> WORK TO COMPLETE
The entries should each be set down again precisely.

Dataset entries
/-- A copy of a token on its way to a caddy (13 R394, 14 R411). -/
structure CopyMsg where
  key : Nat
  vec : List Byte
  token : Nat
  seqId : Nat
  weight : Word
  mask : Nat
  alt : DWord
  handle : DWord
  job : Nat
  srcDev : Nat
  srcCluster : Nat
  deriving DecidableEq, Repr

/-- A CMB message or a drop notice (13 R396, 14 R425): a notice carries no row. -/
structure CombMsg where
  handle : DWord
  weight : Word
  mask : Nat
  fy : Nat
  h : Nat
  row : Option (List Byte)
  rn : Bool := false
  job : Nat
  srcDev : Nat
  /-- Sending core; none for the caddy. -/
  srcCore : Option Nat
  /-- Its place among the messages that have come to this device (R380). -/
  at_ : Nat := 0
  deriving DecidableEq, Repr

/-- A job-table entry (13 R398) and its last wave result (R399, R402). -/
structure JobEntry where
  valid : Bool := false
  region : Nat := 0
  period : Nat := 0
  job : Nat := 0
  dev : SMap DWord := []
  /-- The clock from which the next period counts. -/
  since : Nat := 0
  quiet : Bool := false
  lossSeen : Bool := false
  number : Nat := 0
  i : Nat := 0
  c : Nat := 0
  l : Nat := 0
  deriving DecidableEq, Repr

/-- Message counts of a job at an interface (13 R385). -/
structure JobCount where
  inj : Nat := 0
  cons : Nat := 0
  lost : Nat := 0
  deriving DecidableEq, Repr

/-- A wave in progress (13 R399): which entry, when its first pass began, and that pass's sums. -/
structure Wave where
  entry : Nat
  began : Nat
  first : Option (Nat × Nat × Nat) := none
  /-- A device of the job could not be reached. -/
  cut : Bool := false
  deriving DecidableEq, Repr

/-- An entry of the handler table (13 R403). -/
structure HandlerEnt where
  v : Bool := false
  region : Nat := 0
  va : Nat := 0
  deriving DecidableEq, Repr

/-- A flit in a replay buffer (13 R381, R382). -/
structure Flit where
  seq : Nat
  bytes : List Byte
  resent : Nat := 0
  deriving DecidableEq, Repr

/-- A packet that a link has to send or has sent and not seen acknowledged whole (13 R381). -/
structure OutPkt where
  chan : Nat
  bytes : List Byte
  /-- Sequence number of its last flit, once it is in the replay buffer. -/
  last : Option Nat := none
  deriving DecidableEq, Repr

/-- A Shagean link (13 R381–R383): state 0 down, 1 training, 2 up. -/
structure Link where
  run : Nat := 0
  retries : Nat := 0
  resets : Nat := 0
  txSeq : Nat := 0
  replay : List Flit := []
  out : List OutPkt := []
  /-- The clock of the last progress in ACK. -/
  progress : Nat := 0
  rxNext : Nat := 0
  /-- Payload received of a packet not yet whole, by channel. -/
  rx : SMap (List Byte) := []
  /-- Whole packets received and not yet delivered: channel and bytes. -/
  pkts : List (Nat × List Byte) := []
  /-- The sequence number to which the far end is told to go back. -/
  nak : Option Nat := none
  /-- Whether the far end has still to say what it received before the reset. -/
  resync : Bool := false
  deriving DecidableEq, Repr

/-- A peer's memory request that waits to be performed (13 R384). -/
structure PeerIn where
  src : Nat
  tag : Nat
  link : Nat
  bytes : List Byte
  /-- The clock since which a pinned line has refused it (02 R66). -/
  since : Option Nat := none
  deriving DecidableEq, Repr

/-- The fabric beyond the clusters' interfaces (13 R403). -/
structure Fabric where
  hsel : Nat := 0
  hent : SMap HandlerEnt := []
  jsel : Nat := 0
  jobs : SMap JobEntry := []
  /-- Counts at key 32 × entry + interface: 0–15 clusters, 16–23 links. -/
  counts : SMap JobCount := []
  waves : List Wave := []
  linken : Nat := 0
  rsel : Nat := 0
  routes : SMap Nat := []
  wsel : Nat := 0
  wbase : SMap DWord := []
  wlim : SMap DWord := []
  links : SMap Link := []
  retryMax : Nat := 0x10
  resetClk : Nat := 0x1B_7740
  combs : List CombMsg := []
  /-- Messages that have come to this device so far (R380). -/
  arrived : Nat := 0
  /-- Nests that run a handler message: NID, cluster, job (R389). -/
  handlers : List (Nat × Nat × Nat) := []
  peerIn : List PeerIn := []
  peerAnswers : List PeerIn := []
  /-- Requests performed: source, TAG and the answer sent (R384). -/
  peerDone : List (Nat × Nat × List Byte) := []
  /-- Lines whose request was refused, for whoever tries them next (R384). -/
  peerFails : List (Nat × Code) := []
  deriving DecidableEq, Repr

> SOLVED PROBLEM
/-- A copy of a token on its way to a caddy (13 R394, 14 R411). -/
structure CopyMsg where
  key : Nat
  vec : List Byte
  token : Nat
  seqId : Nat
  weight : Word
  mask : Nat
  alt : DWord
  handle : DWord
  job : Nat
  srcDev : Nat
  srcCluster : Nat
  deriving DecidableEq, Repr

/-- A CMB message or a drop notice (13 R396, 14 R425): a notice carries no row. -/
structure CombMsg where
  handle : DWord
  weight : Word
  mask : Nat
  fy : Nat
  h : Nat
  row : Option (List Byte)
  rn : Bool := false
  job : Nat
  srcDev : Nat
  /-- Sending core; none for the caddy. -/
  srcCore : Option Nat
  /-- Its place among the messages that have come to this device (R380). -/
  at_ : Nat := 0
  deriving DecidableEq, Repr

/-- A job-table entry (13 R398) and its last wave result (R399, R402). -/
structure JobEntry where
  valid : Bool := false
  region : Nat := 0
  period : Nat := 0
  job : Nat := 0
  dev : SMap DWord := []
  /-- The clock from which the next period counts. -/
  since : Nat := 0
  quiet : Bool := false
  lossSeen : Bool := false
  number : Nat := 0
  i : Nat := 0
  c : Nat := 0
  l : Nat := 0
  deriving DecidableEq, Repr

/-- Message counts of a job at an interface (13 R385). -/
structure JobCount where
  inj : Nat := 0
  cons : Nat := 0
  lost : Nat := 0
  deriving DecidableEq, Repr

/-- A wave in progress (13 R399): which entry, when its first pass began, and that pass's sums. -/
structure Wave where
  entry : Nat
  began : Nat
  first : Option (Nat × Nat × Nat) := none
  /-- A device of the job could not be reached. -/
  cut : Bool := false
  deriving DecidableEq, Repr

/-- An entry of the handler table (13 R403). -/
structure HandlerEnt where
  v : Bool := false
  region : Nat := 0
  va : Nat := 0
  deriving DecidableEq, Repr

/-- A flit in a replay buffer (13 R381, R382). -/
structure Flit where
  seq : Nat
  bytes : List Byte
  resent : Nat := 0
  deriving DecidableEq, Repr

/-- A packet that a link has to send or has sent and not seen acknowledged whole (13 R381). -/
structure OutPkt where
  chan : Nat
  bytes : List Byte
  /-- Sequence number of its last flit, once it is in the replay buffer. -/
  last : Option Nat := none
  deriving DecidableEq, Repr

/-- A Shagean link (13 R381–R383): state 0 down, 1 training, 2 up. -/
structure Link where
  run : Nat := 0
  retries : Nat := 0
  resets : Nat := 0
  txSeq : Nat := 0
  replay : List Flit := []
  out : List OutPkt := []
  /-- The clock of the last progress in ACK. -/
  progress : Nat := 0
  rxNext : Nat := 0
  /-- Payload received of a packet not yet whole, by channel. -/
  rx : SMap (List Byte) := []
  /-- Whole packets received and not yet delivered: channel and bytes. -/
  pkts : List (Nat × List Byte) := []
  /-- The sequence number to which the far end is told to go back. -/
  nak : Option Nat := none
  /-- Whether the far end has still to say what it received before the reset. -/
  resync : Bool := false
  deriving DecidableEq, Repr

/-- A peer's memory request that waits to be performed (13 R384). -/
structure PeerIn where
  src : Nat
  tag : Nat
  link : Nat
  bytes : List Byte
  /-- The clock since which a pinned line has refused it (02 R66). -/
  since : Option Nat := none
  deriving DecidableEq, Repr

/-- The fabric beyond the clusters' interfaces (13 R403). -/
structure Fabric where
  hsel : Nat := 0
  hent : SMap HandlerEnt := []
  jsel : Nat := 0
  jobs : SMap JobEntry := []
  /-- Counts at key 32 × entry + interface: 0–15 clusters, 16–23 links. -/
  counts : SMap JobCount := []
  waves : List Wave := []
  linken : Nat := 0
  rsel : Nat := 0
  routes : SMap Nat := []
  wsel : Nat := 0
  wbase : SMap DWord := []
  wlim : SMap DWord := []
  links : SMap Link := []
  retryMax : Nat := 0x10
  resetClk : Nat := 0x1B_7740
  combs : List CombMsg := []
  /-- Messages that have come to this device so far (R380). -/
  arrived : Nat := 0
  /-- Nests that run a handler message: NID, cluster, job (R389). -/
  handlers : List (Nat × Nat × Nat) := []
  peerIn : List PeerIn := []
  peerAnswers : List PeerIn := []
  /-- Requests performed: source, TAG and the answer sent (R384). -/
  peerDone : List (Nat × Nat × List Byte) := []
  /-- Lines whose request was refused, for whoever tries them next (R384). -/
  peerFails : List (Nat × Code) := []
  deriving DecidableEq, Repr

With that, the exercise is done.